» WORK TO COMPLETE: The answer must be one number: how many lines below contain the word "operation".

....................

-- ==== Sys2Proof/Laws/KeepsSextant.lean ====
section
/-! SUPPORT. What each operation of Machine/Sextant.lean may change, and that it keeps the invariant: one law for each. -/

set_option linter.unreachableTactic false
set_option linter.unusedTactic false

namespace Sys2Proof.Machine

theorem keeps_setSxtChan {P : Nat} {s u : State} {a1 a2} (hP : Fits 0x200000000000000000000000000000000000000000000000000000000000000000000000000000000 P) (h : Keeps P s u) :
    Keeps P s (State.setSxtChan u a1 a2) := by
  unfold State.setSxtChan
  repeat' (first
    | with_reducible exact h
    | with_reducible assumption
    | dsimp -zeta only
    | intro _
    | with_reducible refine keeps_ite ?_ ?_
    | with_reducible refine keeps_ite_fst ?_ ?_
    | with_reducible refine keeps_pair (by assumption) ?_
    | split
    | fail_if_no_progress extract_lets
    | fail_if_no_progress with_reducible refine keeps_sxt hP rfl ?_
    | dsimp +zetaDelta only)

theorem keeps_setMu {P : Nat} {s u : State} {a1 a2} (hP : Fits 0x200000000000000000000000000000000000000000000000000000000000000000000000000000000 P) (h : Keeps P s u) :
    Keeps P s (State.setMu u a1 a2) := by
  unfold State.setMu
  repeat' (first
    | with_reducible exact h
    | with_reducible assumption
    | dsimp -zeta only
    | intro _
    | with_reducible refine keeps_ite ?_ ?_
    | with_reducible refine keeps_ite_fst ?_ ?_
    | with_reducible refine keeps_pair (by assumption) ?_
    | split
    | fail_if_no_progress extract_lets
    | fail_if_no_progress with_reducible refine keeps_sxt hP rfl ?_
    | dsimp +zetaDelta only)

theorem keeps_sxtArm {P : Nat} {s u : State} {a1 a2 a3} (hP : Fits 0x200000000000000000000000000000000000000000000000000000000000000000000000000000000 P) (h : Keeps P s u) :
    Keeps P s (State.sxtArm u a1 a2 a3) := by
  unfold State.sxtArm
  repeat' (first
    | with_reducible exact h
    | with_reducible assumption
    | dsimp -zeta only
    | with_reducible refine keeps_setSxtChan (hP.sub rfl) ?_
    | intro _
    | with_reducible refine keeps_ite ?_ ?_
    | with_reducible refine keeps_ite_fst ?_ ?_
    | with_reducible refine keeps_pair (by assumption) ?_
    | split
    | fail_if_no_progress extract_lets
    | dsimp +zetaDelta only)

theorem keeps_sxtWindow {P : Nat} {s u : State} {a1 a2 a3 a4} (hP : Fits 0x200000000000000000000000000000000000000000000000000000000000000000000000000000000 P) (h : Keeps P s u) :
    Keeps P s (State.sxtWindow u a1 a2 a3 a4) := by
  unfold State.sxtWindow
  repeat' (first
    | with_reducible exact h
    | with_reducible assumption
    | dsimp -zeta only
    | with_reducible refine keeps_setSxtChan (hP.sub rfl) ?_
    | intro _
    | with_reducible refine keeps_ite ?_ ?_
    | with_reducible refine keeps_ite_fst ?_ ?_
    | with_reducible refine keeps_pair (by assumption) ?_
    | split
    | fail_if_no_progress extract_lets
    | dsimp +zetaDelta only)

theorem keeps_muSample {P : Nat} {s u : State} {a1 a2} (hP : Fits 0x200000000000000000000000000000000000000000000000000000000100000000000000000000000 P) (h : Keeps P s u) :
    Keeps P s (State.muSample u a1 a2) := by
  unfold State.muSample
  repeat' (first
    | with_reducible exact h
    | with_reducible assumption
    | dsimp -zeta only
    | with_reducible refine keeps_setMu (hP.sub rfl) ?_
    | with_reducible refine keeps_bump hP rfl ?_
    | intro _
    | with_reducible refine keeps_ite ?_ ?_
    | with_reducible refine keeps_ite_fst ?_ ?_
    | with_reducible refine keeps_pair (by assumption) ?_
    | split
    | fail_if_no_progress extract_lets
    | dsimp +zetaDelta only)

....................

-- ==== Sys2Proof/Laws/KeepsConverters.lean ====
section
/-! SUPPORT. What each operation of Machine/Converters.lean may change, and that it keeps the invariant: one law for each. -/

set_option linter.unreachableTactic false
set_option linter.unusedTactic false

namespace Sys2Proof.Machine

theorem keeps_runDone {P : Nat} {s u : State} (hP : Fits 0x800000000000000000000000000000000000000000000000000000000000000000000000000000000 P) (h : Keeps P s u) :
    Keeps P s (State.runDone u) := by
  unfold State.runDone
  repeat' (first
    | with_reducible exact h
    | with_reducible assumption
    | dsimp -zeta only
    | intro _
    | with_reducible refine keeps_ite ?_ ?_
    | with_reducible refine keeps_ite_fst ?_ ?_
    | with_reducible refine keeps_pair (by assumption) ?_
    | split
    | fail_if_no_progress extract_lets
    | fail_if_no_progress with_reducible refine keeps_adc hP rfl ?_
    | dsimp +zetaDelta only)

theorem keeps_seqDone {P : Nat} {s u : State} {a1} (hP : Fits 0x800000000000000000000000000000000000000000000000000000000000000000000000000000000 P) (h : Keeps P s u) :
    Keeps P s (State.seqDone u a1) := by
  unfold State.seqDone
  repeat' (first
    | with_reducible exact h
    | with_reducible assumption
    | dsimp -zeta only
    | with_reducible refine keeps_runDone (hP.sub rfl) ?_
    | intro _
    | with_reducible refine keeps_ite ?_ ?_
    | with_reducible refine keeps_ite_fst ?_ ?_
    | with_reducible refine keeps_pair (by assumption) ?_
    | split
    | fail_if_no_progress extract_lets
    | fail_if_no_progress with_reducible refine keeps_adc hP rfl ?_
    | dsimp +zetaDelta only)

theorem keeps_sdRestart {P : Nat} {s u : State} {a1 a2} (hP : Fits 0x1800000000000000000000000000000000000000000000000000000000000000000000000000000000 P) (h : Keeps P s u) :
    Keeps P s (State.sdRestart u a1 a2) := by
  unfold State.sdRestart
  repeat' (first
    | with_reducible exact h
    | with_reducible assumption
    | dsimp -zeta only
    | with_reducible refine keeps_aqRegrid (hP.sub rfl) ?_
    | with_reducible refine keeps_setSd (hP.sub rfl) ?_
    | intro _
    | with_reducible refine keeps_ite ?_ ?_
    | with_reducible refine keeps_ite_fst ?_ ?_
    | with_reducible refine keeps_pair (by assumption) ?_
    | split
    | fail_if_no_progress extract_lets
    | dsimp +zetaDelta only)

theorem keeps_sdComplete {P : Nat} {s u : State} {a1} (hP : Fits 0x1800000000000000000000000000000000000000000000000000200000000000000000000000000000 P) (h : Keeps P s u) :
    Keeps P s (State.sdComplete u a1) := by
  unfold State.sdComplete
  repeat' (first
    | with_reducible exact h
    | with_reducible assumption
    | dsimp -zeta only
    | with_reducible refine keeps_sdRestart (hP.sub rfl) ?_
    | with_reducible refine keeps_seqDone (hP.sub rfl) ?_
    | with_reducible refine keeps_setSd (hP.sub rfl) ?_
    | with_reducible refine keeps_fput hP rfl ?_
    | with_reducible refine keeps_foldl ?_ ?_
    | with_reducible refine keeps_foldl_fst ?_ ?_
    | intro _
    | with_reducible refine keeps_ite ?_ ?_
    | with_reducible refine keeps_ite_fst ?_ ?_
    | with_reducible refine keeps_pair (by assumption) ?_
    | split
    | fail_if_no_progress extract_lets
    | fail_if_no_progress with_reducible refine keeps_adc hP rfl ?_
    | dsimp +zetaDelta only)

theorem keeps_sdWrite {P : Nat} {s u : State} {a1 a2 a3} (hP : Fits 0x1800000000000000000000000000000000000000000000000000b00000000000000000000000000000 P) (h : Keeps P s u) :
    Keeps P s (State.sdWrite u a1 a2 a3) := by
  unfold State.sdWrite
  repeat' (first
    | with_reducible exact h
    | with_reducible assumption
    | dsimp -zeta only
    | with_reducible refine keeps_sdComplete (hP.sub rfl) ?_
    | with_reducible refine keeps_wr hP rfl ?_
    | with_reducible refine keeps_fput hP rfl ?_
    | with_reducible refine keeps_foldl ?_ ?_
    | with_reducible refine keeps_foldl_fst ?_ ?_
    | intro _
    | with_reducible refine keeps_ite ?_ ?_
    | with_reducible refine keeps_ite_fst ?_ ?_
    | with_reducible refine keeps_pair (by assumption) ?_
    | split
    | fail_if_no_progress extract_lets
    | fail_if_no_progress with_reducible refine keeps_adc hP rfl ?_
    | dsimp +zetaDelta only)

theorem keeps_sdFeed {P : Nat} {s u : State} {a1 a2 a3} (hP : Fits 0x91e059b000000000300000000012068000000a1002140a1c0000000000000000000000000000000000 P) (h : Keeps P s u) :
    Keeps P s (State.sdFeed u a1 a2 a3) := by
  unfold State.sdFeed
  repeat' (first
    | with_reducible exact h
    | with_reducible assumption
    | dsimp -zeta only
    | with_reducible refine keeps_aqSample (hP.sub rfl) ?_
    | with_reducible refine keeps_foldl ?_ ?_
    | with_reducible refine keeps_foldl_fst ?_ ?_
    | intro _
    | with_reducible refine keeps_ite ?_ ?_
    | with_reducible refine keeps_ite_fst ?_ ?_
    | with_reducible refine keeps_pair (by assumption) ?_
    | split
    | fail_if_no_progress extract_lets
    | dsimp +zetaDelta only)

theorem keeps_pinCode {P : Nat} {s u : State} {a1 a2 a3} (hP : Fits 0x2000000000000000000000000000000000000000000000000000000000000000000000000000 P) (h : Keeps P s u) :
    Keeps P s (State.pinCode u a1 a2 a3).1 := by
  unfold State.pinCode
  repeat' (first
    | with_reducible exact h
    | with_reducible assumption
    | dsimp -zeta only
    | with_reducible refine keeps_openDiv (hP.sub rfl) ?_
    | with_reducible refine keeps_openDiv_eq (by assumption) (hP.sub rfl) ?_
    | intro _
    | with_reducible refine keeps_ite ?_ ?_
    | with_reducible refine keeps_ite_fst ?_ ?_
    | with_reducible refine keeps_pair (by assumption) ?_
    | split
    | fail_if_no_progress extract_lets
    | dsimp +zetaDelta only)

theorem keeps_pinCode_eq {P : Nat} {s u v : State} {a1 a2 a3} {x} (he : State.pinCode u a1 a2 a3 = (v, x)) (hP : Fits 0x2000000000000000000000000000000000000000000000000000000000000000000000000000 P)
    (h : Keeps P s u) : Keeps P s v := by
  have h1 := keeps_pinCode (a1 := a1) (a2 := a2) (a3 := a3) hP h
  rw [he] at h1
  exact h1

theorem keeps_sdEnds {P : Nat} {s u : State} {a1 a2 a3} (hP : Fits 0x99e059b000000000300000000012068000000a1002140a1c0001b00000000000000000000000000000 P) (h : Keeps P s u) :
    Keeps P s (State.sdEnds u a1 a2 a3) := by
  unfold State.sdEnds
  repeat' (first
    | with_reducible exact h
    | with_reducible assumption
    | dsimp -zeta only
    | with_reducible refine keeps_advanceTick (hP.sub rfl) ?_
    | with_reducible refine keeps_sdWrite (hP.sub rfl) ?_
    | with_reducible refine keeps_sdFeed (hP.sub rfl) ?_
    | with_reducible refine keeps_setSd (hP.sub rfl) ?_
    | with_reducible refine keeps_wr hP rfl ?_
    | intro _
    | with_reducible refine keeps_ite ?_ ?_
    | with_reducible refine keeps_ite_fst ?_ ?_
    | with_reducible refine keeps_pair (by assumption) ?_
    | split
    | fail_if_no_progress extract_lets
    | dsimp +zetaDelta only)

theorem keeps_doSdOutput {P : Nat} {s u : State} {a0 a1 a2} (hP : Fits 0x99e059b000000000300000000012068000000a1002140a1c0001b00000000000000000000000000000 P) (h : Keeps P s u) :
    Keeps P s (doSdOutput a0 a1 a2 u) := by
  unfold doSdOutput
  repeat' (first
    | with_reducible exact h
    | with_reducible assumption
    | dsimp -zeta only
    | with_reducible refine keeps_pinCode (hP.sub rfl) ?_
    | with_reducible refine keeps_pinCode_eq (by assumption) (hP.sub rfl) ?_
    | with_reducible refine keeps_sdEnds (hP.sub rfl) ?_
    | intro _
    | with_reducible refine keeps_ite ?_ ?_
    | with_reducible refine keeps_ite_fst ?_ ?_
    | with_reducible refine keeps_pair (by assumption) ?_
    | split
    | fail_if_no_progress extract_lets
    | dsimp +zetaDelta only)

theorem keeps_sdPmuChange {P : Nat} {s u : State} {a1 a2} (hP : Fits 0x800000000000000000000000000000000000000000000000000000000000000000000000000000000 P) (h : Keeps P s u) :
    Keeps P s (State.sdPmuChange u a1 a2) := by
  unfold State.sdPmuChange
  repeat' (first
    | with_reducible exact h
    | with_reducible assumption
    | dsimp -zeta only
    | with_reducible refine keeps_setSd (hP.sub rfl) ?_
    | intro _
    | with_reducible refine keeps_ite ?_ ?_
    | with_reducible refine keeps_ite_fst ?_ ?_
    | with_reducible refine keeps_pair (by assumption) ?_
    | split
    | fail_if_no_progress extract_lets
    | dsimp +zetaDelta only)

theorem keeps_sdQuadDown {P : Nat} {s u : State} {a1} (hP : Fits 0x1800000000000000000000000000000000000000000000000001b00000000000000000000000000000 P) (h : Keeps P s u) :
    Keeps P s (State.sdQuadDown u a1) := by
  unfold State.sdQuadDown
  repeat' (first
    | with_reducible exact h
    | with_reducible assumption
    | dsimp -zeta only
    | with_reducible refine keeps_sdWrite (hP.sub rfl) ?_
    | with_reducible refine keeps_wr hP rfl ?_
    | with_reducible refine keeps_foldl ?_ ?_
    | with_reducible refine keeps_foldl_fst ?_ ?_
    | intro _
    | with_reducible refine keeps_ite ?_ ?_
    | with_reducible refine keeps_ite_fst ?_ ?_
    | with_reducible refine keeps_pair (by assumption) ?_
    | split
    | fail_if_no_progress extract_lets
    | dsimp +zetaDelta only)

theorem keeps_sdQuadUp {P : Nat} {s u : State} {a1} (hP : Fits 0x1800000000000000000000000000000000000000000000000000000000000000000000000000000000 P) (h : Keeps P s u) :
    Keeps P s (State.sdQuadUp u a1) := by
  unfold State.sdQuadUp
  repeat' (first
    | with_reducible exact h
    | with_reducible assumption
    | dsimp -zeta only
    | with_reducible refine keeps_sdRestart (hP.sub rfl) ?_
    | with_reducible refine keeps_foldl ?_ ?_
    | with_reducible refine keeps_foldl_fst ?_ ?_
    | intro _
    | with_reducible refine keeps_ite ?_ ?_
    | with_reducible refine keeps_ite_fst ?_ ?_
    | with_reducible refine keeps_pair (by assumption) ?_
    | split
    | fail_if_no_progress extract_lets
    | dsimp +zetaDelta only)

....................

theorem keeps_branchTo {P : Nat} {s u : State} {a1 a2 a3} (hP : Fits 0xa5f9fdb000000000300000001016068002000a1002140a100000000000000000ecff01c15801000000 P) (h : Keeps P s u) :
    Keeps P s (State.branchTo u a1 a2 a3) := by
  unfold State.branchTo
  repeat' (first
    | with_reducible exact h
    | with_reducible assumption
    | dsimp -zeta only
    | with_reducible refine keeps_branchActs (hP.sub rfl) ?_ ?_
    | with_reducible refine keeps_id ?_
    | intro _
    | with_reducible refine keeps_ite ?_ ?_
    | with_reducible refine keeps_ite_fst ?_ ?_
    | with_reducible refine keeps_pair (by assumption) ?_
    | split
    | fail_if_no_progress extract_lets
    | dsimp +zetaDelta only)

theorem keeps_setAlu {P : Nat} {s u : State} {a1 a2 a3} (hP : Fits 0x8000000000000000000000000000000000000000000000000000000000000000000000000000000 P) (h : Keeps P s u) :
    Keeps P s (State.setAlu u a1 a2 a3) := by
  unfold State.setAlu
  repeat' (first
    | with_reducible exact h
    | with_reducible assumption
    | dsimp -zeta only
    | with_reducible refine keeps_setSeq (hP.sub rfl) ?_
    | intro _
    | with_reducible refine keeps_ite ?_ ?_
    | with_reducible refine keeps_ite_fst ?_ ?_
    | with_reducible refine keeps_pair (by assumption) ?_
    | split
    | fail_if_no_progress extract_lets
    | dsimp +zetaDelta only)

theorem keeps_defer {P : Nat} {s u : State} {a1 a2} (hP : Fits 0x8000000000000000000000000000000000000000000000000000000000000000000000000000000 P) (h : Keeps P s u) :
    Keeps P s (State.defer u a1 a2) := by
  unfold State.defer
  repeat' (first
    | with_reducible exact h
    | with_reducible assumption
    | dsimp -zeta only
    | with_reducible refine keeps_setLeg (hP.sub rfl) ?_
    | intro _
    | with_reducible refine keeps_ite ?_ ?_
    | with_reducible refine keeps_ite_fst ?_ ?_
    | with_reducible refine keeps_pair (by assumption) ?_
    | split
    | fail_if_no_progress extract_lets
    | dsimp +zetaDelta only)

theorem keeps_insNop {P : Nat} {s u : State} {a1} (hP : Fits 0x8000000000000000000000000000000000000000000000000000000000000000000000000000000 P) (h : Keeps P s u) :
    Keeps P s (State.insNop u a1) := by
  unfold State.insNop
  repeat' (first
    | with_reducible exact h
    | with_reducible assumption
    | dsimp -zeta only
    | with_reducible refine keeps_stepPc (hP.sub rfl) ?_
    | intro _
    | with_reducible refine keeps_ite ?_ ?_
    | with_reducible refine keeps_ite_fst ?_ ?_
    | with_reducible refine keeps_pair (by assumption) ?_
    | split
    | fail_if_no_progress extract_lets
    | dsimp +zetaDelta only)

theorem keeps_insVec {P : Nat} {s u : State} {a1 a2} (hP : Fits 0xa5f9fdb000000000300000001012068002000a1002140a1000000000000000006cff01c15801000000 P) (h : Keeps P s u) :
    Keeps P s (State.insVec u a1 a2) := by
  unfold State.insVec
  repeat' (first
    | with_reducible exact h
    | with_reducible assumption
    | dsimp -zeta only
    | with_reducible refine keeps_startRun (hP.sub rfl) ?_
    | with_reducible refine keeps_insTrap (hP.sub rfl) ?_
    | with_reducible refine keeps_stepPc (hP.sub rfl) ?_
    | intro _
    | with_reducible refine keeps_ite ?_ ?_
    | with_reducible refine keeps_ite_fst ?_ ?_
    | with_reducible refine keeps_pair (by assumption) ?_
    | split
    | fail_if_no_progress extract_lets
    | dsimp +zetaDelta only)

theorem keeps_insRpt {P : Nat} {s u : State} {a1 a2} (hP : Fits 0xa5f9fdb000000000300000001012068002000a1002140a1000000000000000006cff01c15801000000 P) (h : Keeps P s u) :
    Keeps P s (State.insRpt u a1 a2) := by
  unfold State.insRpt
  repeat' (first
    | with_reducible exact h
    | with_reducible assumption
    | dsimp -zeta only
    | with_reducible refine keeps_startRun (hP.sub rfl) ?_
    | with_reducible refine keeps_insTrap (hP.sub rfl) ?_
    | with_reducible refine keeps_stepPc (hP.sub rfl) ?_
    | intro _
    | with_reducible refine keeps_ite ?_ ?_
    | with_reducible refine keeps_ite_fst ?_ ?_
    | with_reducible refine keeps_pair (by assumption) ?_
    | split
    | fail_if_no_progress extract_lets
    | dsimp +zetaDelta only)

....................

» EXPECTED OUTPUT: 2